_Data records:_
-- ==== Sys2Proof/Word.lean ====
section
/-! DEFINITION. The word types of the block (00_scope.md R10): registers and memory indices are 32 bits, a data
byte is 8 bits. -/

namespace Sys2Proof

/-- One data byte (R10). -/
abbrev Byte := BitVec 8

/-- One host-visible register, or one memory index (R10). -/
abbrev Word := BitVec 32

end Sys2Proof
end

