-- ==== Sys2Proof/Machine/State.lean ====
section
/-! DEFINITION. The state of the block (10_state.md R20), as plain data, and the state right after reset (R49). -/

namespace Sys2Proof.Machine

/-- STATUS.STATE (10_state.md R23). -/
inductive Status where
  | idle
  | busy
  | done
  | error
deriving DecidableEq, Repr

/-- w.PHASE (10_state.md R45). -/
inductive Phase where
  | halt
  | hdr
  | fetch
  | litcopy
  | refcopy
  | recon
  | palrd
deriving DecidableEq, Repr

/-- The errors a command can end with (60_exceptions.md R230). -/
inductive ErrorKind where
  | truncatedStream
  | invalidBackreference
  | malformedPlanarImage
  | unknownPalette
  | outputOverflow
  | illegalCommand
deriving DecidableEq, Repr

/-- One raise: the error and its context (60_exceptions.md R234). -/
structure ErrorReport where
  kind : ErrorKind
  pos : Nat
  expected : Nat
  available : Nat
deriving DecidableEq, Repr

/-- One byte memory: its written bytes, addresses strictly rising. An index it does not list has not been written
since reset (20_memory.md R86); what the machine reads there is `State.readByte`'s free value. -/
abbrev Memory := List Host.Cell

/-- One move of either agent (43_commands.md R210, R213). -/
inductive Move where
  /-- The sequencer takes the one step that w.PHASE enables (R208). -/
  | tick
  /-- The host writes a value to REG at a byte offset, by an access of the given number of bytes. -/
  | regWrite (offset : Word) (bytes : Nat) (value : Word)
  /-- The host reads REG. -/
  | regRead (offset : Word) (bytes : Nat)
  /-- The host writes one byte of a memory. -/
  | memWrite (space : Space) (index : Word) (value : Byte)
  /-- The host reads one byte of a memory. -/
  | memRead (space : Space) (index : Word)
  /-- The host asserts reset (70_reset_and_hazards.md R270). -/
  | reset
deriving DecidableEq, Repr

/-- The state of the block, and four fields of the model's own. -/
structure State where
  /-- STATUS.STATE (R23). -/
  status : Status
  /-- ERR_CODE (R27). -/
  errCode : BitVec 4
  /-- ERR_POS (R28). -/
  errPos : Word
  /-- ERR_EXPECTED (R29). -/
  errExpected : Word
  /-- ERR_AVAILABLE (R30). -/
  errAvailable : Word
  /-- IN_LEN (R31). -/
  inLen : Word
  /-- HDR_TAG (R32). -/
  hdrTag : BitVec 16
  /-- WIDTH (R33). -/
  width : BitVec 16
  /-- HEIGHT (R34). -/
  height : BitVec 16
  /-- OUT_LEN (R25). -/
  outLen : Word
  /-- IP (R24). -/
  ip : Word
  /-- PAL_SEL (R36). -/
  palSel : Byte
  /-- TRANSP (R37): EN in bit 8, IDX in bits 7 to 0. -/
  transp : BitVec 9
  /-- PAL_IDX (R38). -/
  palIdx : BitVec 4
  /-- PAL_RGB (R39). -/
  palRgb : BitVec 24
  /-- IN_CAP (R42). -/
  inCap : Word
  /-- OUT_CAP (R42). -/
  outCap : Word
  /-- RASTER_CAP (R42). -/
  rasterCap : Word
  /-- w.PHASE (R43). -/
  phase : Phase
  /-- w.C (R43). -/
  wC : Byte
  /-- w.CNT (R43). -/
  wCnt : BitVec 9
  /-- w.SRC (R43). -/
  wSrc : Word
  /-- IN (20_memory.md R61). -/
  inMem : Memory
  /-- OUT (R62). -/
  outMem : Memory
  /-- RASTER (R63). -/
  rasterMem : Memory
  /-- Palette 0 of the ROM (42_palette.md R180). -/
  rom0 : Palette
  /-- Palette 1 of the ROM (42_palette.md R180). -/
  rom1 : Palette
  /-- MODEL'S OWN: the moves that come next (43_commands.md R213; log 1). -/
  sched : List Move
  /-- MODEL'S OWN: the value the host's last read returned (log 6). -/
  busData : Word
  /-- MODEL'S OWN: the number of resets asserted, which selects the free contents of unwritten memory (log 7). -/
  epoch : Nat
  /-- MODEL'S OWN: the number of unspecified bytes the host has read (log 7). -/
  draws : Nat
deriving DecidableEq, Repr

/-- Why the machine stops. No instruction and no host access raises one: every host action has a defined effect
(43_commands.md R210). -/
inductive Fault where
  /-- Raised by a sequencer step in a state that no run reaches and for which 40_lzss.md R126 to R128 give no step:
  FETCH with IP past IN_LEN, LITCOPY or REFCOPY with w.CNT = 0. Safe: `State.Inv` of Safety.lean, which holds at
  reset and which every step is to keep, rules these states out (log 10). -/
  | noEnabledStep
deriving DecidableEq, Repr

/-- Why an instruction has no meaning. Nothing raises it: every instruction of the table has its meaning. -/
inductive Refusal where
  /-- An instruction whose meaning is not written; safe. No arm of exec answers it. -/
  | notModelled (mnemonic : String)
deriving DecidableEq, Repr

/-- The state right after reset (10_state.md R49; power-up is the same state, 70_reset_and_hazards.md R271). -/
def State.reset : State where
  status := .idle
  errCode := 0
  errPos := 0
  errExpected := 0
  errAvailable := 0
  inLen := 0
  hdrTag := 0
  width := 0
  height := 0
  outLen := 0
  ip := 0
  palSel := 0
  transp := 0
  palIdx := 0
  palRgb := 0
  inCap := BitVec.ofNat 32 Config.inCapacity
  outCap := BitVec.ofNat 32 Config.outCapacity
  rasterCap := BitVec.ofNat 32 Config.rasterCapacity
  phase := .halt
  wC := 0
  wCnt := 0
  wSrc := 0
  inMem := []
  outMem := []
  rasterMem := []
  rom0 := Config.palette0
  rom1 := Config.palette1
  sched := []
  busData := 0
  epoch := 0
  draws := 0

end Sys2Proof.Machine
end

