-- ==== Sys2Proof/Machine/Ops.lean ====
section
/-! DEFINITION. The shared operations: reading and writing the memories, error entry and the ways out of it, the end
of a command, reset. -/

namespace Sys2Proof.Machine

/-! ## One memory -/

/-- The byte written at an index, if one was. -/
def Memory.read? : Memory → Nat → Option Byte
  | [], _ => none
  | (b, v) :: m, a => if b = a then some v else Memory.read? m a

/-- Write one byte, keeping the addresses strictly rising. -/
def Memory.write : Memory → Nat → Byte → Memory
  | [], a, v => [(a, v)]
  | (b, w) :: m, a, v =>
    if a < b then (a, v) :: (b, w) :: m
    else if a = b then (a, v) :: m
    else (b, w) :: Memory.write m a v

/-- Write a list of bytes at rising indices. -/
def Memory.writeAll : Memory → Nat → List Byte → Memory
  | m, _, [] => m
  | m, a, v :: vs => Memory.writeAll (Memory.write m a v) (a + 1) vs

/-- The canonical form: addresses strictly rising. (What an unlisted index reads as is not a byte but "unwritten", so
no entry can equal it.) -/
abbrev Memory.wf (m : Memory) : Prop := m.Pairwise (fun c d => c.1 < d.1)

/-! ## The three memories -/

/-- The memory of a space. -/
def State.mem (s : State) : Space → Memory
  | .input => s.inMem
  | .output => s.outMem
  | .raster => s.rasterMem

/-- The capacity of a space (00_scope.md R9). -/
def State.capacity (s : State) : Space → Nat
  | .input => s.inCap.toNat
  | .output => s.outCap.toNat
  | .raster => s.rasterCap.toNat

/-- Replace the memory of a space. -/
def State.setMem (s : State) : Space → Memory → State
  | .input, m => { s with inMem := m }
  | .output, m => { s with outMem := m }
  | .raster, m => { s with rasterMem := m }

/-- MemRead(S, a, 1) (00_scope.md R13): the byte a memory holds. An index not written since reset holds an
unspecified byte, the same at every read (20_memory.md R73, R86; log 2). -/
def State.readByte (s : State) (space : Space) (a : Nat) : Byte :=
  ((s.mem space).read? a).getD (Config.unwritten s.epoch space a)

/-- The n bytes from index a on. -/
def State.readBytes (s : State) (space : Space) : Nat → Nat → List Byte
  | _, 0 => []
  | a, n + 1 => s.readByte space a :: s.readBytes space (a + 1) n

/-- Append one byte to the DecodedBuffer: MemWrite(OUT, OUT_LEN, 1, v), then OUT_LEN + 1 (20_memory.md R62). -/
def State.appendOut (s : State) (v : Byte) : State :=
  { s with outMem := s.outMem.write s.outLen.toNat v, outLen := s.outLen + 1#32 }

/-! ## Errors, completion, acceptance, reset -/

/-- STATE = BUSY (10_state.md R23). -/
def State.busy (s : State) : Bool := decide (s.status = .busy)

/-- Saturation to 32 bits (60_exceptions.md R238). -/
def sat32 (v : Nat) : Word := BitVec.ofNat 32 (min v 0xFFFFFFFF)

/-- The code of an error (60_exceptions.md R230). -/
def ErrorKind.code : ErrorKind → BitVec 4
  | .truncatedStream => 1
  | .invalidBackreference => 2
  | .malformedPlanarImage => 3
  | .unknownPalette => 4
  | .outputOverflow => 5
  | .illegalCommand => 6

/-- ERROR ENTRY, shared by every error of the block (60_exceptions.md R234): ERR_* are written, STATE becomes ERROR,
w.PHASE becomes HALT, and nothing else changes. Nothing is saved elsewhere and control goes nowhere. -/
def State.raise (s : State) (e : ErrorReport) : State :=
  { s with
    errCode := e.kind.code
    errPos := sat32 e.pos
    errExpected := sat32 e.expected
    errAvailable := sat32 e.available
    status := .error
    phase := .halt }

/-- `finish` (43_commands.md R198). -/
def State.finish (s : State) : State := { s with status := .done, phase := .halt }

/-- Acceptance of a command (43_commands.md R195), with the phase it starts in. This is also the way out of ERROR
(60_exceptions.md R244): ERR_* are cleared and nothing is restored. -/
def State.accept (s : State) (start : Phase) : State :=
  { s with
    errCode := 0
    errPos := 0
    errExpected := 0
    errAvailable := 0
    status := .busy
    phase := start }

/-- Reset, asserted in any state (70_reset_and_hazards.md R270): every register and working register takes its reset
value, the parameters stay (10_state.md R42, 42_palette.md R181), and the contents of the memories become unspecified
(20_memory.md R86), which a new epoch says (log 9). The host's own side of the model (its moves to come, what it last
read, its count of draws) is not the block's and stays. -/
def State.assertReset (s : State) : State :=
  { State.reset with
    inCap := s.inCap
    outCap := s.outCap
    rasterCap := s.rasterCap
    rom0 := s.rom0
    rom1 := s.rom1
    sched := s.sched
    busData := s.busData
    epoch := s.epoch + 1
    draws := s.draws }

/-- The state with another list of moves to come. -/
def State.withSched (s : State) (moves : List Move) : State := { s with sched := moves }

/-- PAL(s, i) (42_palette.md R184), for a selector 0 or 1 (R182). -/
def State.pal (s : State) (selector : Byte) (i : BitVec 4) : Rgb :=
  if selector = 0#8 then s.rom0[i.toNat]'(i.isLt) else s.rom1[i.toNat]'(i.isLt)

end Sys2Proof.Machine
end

==

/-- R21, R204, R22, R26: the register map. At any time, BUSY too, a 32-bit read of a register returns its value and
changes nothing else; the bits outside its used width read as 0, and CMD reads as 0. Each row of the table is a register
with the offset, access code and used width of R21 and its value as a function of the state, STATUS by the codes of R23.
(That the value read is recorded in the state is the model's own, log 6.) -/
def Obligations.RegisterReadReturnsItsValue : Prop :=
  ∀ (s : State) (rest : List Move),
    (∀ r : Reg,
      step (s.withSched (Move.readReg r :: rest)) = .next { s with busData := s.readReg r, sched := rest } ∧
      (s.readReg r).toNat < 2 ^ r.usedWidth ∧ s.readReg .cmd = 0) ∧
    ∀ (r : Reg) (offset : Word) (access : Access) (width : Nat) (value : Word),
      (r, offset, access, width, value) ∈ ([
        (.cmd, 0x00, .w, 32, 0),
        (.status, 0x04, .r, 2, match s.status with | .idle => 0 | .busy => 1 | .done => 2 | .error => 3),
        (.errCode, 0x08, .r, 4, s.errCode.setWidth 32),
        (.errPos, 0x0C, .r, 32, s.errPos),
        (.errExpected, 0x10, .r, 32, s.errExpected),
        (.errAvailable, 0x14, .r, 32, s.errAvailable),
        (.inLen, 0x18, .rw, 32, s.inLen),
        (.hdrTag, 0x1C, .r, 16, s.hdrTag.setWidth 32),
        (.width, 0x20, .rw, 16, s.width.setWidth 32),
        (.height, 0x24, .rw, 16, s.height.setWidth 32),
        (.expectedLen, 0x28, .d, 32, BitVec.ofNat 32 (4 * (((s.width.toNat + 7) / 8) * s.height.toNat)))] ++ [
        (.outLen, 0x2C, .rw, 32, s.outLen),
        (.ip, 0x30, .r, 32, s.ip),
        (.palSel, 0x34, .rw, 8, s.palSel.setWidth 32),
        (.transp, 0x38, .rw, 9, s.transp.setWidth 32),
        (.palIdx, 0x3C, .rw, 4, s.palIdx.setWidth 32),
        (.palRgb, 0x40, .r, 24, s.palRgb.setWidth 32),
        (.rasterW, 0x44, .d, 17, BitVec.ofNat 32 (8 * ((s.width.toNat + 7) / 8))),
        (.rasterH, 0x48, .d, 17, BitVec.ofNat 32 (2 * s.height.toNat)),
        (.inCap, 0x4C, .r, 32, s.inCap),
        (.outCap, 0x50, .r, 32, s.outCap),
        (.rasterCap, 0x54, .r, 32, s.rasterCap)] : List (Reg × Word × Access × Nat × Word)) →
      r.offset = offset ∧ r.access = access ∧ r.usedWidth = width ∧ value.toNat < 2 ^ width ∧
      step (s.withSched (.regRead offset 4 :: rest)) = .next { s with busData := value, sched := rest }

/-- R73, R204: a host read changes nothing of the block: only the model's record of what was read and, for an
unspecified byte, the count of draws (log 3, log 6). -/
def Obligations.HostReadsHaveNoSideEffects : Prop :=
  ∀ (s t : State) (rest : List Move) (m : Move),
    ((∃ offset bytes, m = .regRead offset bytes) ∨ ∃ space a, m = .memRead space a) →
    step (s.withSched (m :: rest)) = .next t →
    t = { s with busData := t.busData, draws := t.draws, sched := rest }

_Exercise aim:_ Where a line contains the word "changes", copy that line from the listing above.

_Written answer:_
w.PHASE becomes HALT, and nothing else changes. Nothing is saved elsewhere and control goes nowhere. -/
changes nothing else; the bits outside its used width read as 0, and CMD reads as 0. Each row of the table is a register
/-- R73, R204: a host read changes nothing of the block: only the model's record of what was read and, for an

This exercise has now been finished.